A4. P(A or B) = P(A) + P(B)

            P(A or B) = (30/90) + (30/90) = 0.66 *100 = 66.6 %

B. Applying Bayes’ Theorem

I was giving this scenario to determine that it will rain on the day of Janes’ wedding.

Jane is getting married tomorrow, at an outdoor ceremony in the desert. In recent years, it has rained only 5 days each year. Unfortunately, the weatherman has predicted rain for tomorrow. When it actually rains, the weatherman correctly forecasts rain 90% of the time. When it doesn’t rain, he incorrectly forecasts rain 10% of the time.

What is the probability that it will rain on the day of Jane’s wedding? 

Solution: The sample space is defined by two mutually-exclusive events – it rains or it does not rain. Additionally, a third event occurs when the weatherman predicts rain. Notation for these events appears below.

Event A1.             It rains on Jane’s wedding.
Event A2.             It does not rain on Marie’s wedding.
Event B.                The weatherman predicts rain.

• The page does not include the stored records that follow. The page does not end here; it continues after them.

-- ==== Sys2Proof/Machine/Scalar.lean ====
section
/-! DEFINITION. The scalar integer instructions (R105 to R112). -/

namespace Sys2Proof.Machine

/-! ## Results (Tables 5.1 to 5.3), on n-bit operands -/

namespace Alu
def add (n : Nat) (a b : BitVec n) : BitVec n := a + b
def sub (n : Nat) (a b : BitVec n) : BitVec n := a - b
def mul (n : Nat) (a b : BitVec n) : BitVec n := a * b
def mulh (n : Nat) (a b : BitVec n) : BitVec n := BitVec.ofInt n (a.toInt * b.toInt / 2 ^ n)
def mulhu (n : Nat) (a b : BitVec n) : BitVec n := BitVec.ofNat n (a.toNat * b.toNat / 2 ^ n)
/-- A division by zero saturates toward the sign of the dividend (R108). -/
def div (n : Nat) (a b : BitVec n) : BitVec n :=
  if b = 0 then (if 0 ≤ a.toInt then BitVec.ofInt n (2 ^ (n - 1) - 1) else BitVec.ofInt n (-(2 ^ (n - 1))))
  else BitVec.ofInt n (a.toInt.tdiv b.toInt)
def divu (n : Nat) (a b : BitVec n) : BitVec n := if b = 0 then BitVec.allOnes n else BitVec.ofNat n (a.toNat / b.toNat)
def rem (n : Nat) (a b : BitVec n) : BitVec n :=
  if b = 0 then a else BitVec.ofInt n (a.toInt - b.toInt * a.toInt.tdiv b.toInt)
def remu (n : Nat) (a b : BitVec n) : BitVec n :=
  if b = 0 then a else BitVec.ofNat n (a.toNat - b.toNat * (a.toNat / b.toNat))
def and (n : Nat) (a b : BitVec n) : BitVec n := a &&& b
def or (n : Nat) (a b : BitVec n) : BitVec n := a ||| b
def xor (n : Nat) (a b : BitVec n) : BitVec n := a ^^^ b
/-- The amount is the low 6 bits of b, or the low 5 at width 32. -/
def sll (n : Nat) (a b : BitVec n) : BitVec n := a <<< (b.toNat % n)
def srl (n : Nat) (a b : BitVec n) : BitVec n := a >>> (b.toNat % n)
def sra (n : Nat) (a b : BitVec n) : BitVec n := a.sshiftRight (b.toNat % n)
def slt (n : Nat) (a b : BitVec n) : BitVec n := if a.slt b then 1 else 0
def sltu (n : Nat) (a b : BitVec n) : BitVec n := if a.ult b then 1 else 0
def min (n : Nat) (a b : BitVec n) : BitVec n := if b.slt a then b else a
def max (n : Nat) (a b : BitVec n) : BitVec n := if a.slt b then b else a
def minu (n : Nat) (a b : BitVec n) : BitVec n := if b.ult a then b else a
def maxu (n : Nat) (a b : BitVec n) : BitVec n := if a.ult b then b else a

/-- The number of leading zero bits. -/
def clz (n : Nat) (a : BitVec n) : BitVec n := BitVec.ofNat n (if a = 0 then n else n - 1 - a.toNat.log2)
/-- The number of trailing zero bits. -/
def ctz (n : Nat) (a : BitVec n) : BitVec n := BitVec.ofNat n (((List.range n).find? (fun i => a.getLsbD i)).getD n)
/-- The number of one bits. -/
def popc (n : Nat) (a : BitVec n) : BitVec n := BitVec.ofNat n ((List.range n).countP (fun i => a.getLsbD i))
/-- The low and one-past-the-high bit of the field that a descriptor names (R112). -/
def fieldOf (n : Nat) (b : Word) : Nat × Nat :=
  let lo := bitsOf b 5 0
  (lo, Nat.min (lo + bitsOf b 14 8) n)
def bext (n : Nat) (a : BitVec n) (b : Word) : BitVec n :=
  let (lo, hi) := fieldOf n b
  if hi ≤ lo then 0 else BitVec.ofNat n (a.toNat / 2 ^ lo % 2 ^ (hi - lo))
def bins (n : Nat) (d a : BitVec n) (b : Word) : BitVec n :=
  let (lo, hi) := fieldOf n b
  if hi ≤ lo then d
  else BitVec.ofNat n (d.toNat - d.toNat / 2 ^ lo % 2 ^ (hi - lo) * 2 ^ lo + a.toNat % 2 ^ (hi - lo) * 2 ^ lo)
/-- The bytes in reverse order. -/
def bswap (n : Nat) (a : BitVec n) : BitVec n := BitVec.ofNat n (leNat (leBytes (n / 8) a.toNat).reverse)
end Alu

/-- A result at 64 bits, or under `.w` at 32 bits and sign-extended (R107). -/
def atWidth (w : Bool) (f : (n : Nat) → BitVec n → BitVec n → BitVec n) (a b : Word) : Word :=
  if w then (f 32 (a.setWidth 32) (b.setWidth 32)).signExtend 64 else f 64 a b

/-- The same for one operand. -/
def atWidth1 (w : Bool) (f : (n : Nat) → BitVec n → BitVec n) (a : Word) : Word :=
  if w then (f 32 (a.setWidth 32)).signExtend 64 else f 64 a

/-- An instruction with two scalar sources. -/
def scalar2 (s : State) (word : Nat) (d a b : SReg) (f : Word → Word → Word) : Out :=
  readS s word [a, b] (some d) (fun vs => retireOf s [a, b] d (f (opd vs 0) (opd vs 1)))

/-- An instruction with one scalar source. -/
def scalar1 (s : State) (word : Nat) (d a : SReg) (f : Word → Word) : Out :=
  readS s word [a] (some d) (fun vs => retireOf s [a] d (f (opd vs 0)))

/-- A 15-bit immediate, sign-extended. -/
def sext15 (i : BitVec 15) : Word := i.signExtend 64

/-! ## Register-register instructions (Table 5.1) -/

/-- R108, add: a + b. -/
def execAdd (d a b : SReg) (w : Bool) (s : State) : Out :=
  scalar2 s (encodeNat (.add d a b w)) d a b (atWidth w Alu.add)

/-- R108, sub: a − b. -/
def execSub (d a b : SReg) (w : Bool) (s : State) : Out :=
  scalar2 s (encodeNat (.sub d a b w)) d a b (atWidth w Alu.sub)

/-- R108, mul: the low w bits of the product. -/
def execMul (d a b : SReg) (w : Bool) (s : State) : Out :=
  scalar2 s (encodeNat (.mul d a b w)) d a b (atWidth w Alu.mul)

/-- R108, mulh: the high half of the signed product. -/
def execMulh (d a b : SReg) (w : Bool) (s : State) : Out :=
  scalar2 s (encodeNat (.mulh d a b w)) d a b (atWidth w Alu.mulh)

/-- R108, mulhu: the high half of the unsigned product. -/
def execMulhu (d a b : SReg) (w : Bool) (s : State) : Out :=
  scalar2 s (encodeNat (.mulhu d a b w)) d a b (atWidth w Alu.mulhu)

/-- R108, div: the signed quotient. -/
def execDiv (d a b : SReg) (w : Bool) (s : State) : Out :=
  scalar2 s (encodeNat (.div d a b w)) d a b (atWidth w Alu.div)

/-- R108, divu: the unsigned quotient. -/
def execDivu (d a b : SReg) (w : Bool) (s : State) : Out :=
  scalar2 s (encodeNat (.divu d a b w)) d a b (atWidth w Alu.divu)

/-- R108, rem: the signed remainder. -/
def execRem (d a b : SReg) (w : Bool) (s : State) : Out :=
  scalar2 s (encodeNat (.rem d a b w)) d a b (atWidth w Alu.rem)

/-- R108, remu: the unsigned remainder. -/
def execRemu (d a b : SReg) (w : Bool) (s : State) : Out :=
  scalar2 s (encodeNat (.remu d a b w)) d a b (atWidth w Alu.remu)

/-- R108, and: a AND b. -/
def execAnd (d a b : SReg) (w : Bool) (s : State) : Out :=
  scalar2 s (encodeNat (.and d a b w)) d a b (atWidth w Alu.and)

/-- R108, or: a OR b. -/
def execOr (d a b : SReg) (w : Bool) (s : State) : Out :=
  scalar2 s (encodeNat (.or d a b w)) d a b (atWidth w Alu.or)

/-- R108, xor: a XOR b. -/
def execXor (d a b : SReg) (w : Bool) (s : State) : Out :=
  scalar2 s (encodeNat (.xor d a b w)) d a b (atWidth w Alu.xor)

/-- R108, sll: shift left. -/
def execSll (d a b : SReg) (w : Bool) (s : State) : Out :=
  scalar2 s (encodeNat (.sll d a b w)) d a b (atWidth w Alu.sll)

/-- R108, srl: logical shift right. -/
def execSrl (d a b : SReg) (w : Bool) (s : State) : Out :=
  scalar2 s (encodeNat (.srl d a b w)) d a b (atWidth w Alu.srl)

/-- R108, sra: arithmetic shift right. -/
def execSra (d a b : SReg) (w : Bool) (s : State) : Out :=
  scalar2 s (encodeNat (.sra d a b w)) d a b (atWidth w Alu.sra)

/-- R108, slt: signed less than. -/
def execSlt (d a b : SReg) (w : Bool) (s : State) : Out :=
  scalar2 s (encodeNat (.slt d a b w)) d a b (atWidth w Alu.slt)

/-- R108, sltu: unsigned less than. -/
def execSltu (d a b : SReg) (w : Bool) (s : State) : Out :=
  scalar2 s (encodeNat (.sltu d a b w)) d a b (atWidth w Alu.sltu)

/-- R108, min: signed minimum. -/
def execMin (d a b : SReg) (w : Bool) (s : State) : Out :=
  scalar2 s (encodeNat (.min d a b w)) d a b (atWidth w Alu.min)

/-- R108, max: signed maximum. -/
def execMax (d a b : SReg) (w : Bool) (s : State) : Out :=
  scalar2 s (encodeNat (.max d a b w)) d a b (atWidth w Alu.max)

/-- R108, minu: unsigned minimum. -/
def execMinu (d a b : SReg) (w : Bool) (s : State) : Out :=
  scalar2 s (encodeNat (.minu d a b w)) d a b (atWidth w Alu.minu)

/-- R108, maxu: unsigned maximum. -/
def execMaxu (d a b : SReg) (w : Bool) (s : State) : Out :=
  scalar2 s (encodeNat (.maxu d a b w)) d a b (atWidth w Alu.maxu)

/-- R109: a if c is nonzero, else b. -/
def execSel (d a b c : SReg) (s : State) : Out :=
  readS s (encodeNat (.sel d a b c)) [a, b, c] (some d) (fun vs =>
    retireOf s [a, b, c] d (if opd vs 2 ≠ 0 then opd vs 0 else opd vs 1))

/-! ## Immediate instructions (Table 5.2, R111) -/

/-- R110, addi. -/
def execAddi (d a : SReg) (i : BitVec 15) (s : State) : Out :=
  scalar1 s (encodeNat (.addi d a i)) d a (fun v => v + sext15 i)

/-- R110, andi. -/
def execAndi (d a : SReg) (i : BitVec 15) (s : State) : Out :=
  scalar1 s (encodeNat (.andi d a i)) d a (fun v => v &&& sext15 i)

/-- R110, ori. -/
def execOri (d a : SReg) (i : BitVec 15) (s : State) : Out :=
  scalar1 s (encodeNat (.ori d a i)) d a (fun v => v ||| i.setWidth 64)

/-- R110, xori. -/
def execXori (d a : SReg) (i : BitVec 15) (s : State) : Out :=
  scalar1 s (encodeNat (.xori d a i)) d a (fun v => v ^^^ i.setWidth 64)

/-- R110, slti. -/
def execSlti (d a : SReg) (i : BitVec 15) (s : State) : Out :=
  scalar1 s (encodeNat (.slti d a i)) d a (fun v => if v.slt (sext15 i) then 1 else 0)

/-- R110, sltiu. -/
def execSltiu (d a : SReg) (i : BitVec 15) (s : State) : Out :=
  scalar1 s (encodeNat (.sltiu d a i)) d a (fun v => if v.ult (sext15 i) then 1 else 0)

/-- R111, slli. -/
def execSlli (d a : SReg) (w : Bool) (n : BitVec 6) (s : State) : Out :=
  scalar1 s (encodeNat (.slli d a w n)) d a (fun v => atWidth w Alu.sll v (n.setWidth 64))

/-- R111, srli. -/
def execSrli (d a : SReg) (w : Bool) (n : BitVec 6) (s : State) : Out :=
  scalar1 s (encodeNat (.srli d a w n)) d a (fun v => atWidth w Alu.srl v (n.setWidth 64))

/-- R111, srai. -/
def execSrai (d a : SReg) (w : Bool) (n : BitVec 6) (s : State) : Out :=
  scalar1 s (encodeNat (.srai d a w n)) d a (fun v => atWidth w Alu.sra v (n.setWidth 64))

/-- R110, lih: imm20 × 2^12, sign-extended from 32 bits. -/
def execLih (d : SReg) (i : BitVec 20) (s : State) : Out :=
  readS s (encodeNat (.lih d i)) [] (some d) (fun _ => retireOf s [] d ((i.setWidth 32 <<< 12).signExtend 64))

/-- R110, lix: d × 2^20 + imm20, with d read first (R106). -/
def execLix (d : SReg) (i : BitVec 20) (s : State) : Out :=
  readS s (encodeNat (.lix d i)) [d] (some d) (fun vs => retireOf s [d] d (opd vs 0 <<< 20 + i.setWidth 64))

/-! ## Bit instructions (Table 5.3) -/

/-- R112, clz. -/
def execClz (d a : SReg) (w : Bool) (s : State) : Out :=
  scalar1 s (encodeNat (.clz d a w)) d a (atWidth1 w Alu.clz)

/-- R112, ctz. -/
def execCtz (d a : SReg) (w : Bool) (s : State) : Out :=
  scalar1 s (encodeNat (.ctz d a w)) d a (atWidth1 w Alu.ctz)

/-- R112, popc. -/
def execPopc (d a : SReg) (w : Bool) (s : State) : Out :=
  scalar1 s (encodeNat (.popc d a w)) d a (atWidth1 w Alu.popc)

/-- R112, bswap. -/
def execBswap (d a : SReg) (w : Bool) (s : State) : Out :=
  scalar1 s (encodeNat (.bswap d a w)) d a (atWidth1 w Alu.bswap)

/-- R112, bext. -/
def execBext (d a b : SReg) (w : Bool) (s : State) : Out :=
  scalar2 s (encodeNat (.bext d a b w)) d a b (fun x y => atWidth1 w (fun n v => Alu.bext n v y) x)

/-- R112, bins: d is read as well as written (R106). -/
def execBins (d a b : SReg) (w : Bool) (s : State) : Out :=
  readS s (encodeNat (.bins d a b w)) [a, b, d] (some d) (fun vs =>
    retireOf s [a, b, d] d (atWidth w (fun n x y => Alu.bins n x y (opd vs 1)) (opd vs 2) (opd vs 0)))

/-! ## Which instructions these are -/

/-- The integer instructions that read scalar registers and write one (Table 3.5), with their sources and their destination. -/
def integerForm : Instr → Option (List SReg × SReg)
  | .add d a b _ => some ([a, b], d) | .sub d a b _ => some ([a, b], d) | .mul d a b _ => some ([a, b], d)
  | .mulh d a b _ => some ([a, b], d) | .mulhu d a b _ => some ([a, b], d) | .div d a b _ => some ([a, b], d)
  | .divu d a b _ => some ([a, b], d) | .rem d a b _ => some ([a, b], d) | .remu d a b _ => some ([a, b], d)
  | .and d a b _ => some ([a, b], d) | .or d a b _ => some ([a, b], d) | .xor d a b _ => some ([a, b], d)
  | .sll d a b _ => some ([a, b], d) | .srl d a b _ => some ([a, b], d) | .sra d a b _ => some ([a, b], d)
  | .slt d a b _ => some ([a, b], d) | .sltu d a b _ => some ([a, b], d) | .min d a b _ => some ([a, b], d)
  | .max d a b _ => some ([a, b], d) | .minu d a b _ => some ([a, b], d) | .maxu d a b _ => some ([a, b], d)
  | .sel d a b c => some ([a, b, c], d) | .addi d a _ => some ([a], d) | .andi d a _ => some ([a], d) | .ori d a _ => some ([a], d)
  | .xori d a _ => some ([a], d) | .slti d a _ => some ([a], d) | .sltiu d a _ => some ([a], d) | .slli d a _ _ => some ([a], d)
  | .srli d a _ _ => some ([a], d) | .srai d a _ _ => some ([a], d) | .lih d _ => some ([], d) | .lix d _ => some ([d], d)
  | .clz d a _ => some ([a], d) | .ctz d a _ => some ([a], d) | .popc d a _ => some ([a], d) | .bswap d a _ => some ([a], d)
  | .bext d a b _ => some ([a, b], d) | .bins d a b _ => some ([a, b, d], d)
  | _ => none

end Sys2Proof.Machine
end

In terms of probabilities, we know the following:

P( A1 ) = 5/365 =              0.0136985          [It rains 5 days out of the year.]

P( A2 ) = 360/365 = 0.9863014 [It does not rain 360 days out of the year.]

P( B | A1 ) = 0.9 [When it rains, the weatherman predicts rain 90% of the time.]

P( B | A2 ) = 0.1 [When it does not rain, the weatherman predicts rain 10% of the time.]

We want to know P( A1 | B ), the probability it will rain on the day of Marie’s wedding, given a forecast for rain by the weatherman. The answer can be determined from Bayes’ theorem, as shown below.

P( A1 | B ) = P( A1 ) P( B | A1 )/[P( A1 ) P( B | A1 ) + P( A2 ) P( B | A2 )]
P( A1 | B ) = (0.014)(0.9) / [ (0.014)(0.9) + (0.986)(0.1) ]
P( A1 | B ) = 0.111
Note the somewhat unintuitive result. Even when the weatherman predicts rain, it only rains only about 11% of the time. Despite the weatherman’s gloomy prediction, there is a good chance that Marie will not get rained on at her wedding.
B1. Is this answer True or False.
B2. Please explain why?

My answer

B1. The answer is True.

B2. This answer is true because it correctly applies Bayes’ theorem to calculate the probability that it will rain on the day of Jane’s wedding (event A1), given the weatherman’s forecast for rain (event B).

Here is why it is true:

– The prior probability of it raining on any given day (P(A1)) is relatively low, about 0.014 or 1.4%, because it only rains five days out of the year.

– The accuracy of the weatherman’s prediction when it rains (P(B | A1)) is relatively high, at 90%.

– The accuracy of the weatherman’s prediction when it does not rain (P(B | A2)) is low, at 10%.

When plugging these values into Bayes’ theorem, as it was demonstrated above, it was correctly calculated that the probability of it raining on the day of Jane’s wedding (event A1), given that the weatherman’s forecast for rain (event B) is about 11%, which is relatively low.

So, despite the weatherman’s prediction, there is still a high likelihood that it will not rain on Jane’s wedding day, which is why the answer is true.

It is an interesting example of how even when a forecast predicts rain, the actual probability of rain can be different based on historical data and the accuracy of the forecast.

C. Applying binomial distribution

(Using Textbook  E-book, Introductory Statistics with R by Peter Dalgaard, pp. 65 Exercise # 3.2. )

For a disease known to have a postoperative complication frequency of 20%, a surgeon suggests a new procedure. She/he tests it on 10 patients and found there are not complications. What is the probability of operating on 10 patients successfully with the traditional method?

A hint, use dbinom function – it is part of R functions that count Density, distribution function, quantile function, and random generation for the binomial distribution with parameters size and prob.

R Answer:

> dbinom(10, size = 10, prob = 0.80)

[1] 0.1073742

>

> dbinom(0, size = 10, prob = 0.20)

[1] 0.1073742

The answer on the textbook uses X= 0, but this was unclear for me. So, I did more research, and this was the logical explanation for the first result which provided the same result as the second one:

x          <- 10  # Number of successes (no complications)

size     <- 10  # Total number of patients operated on

prob    <- 0.80 # Probability of success (no complications). Remember that the postoperative complication frequency of 20% leaving the 80% to not have complications.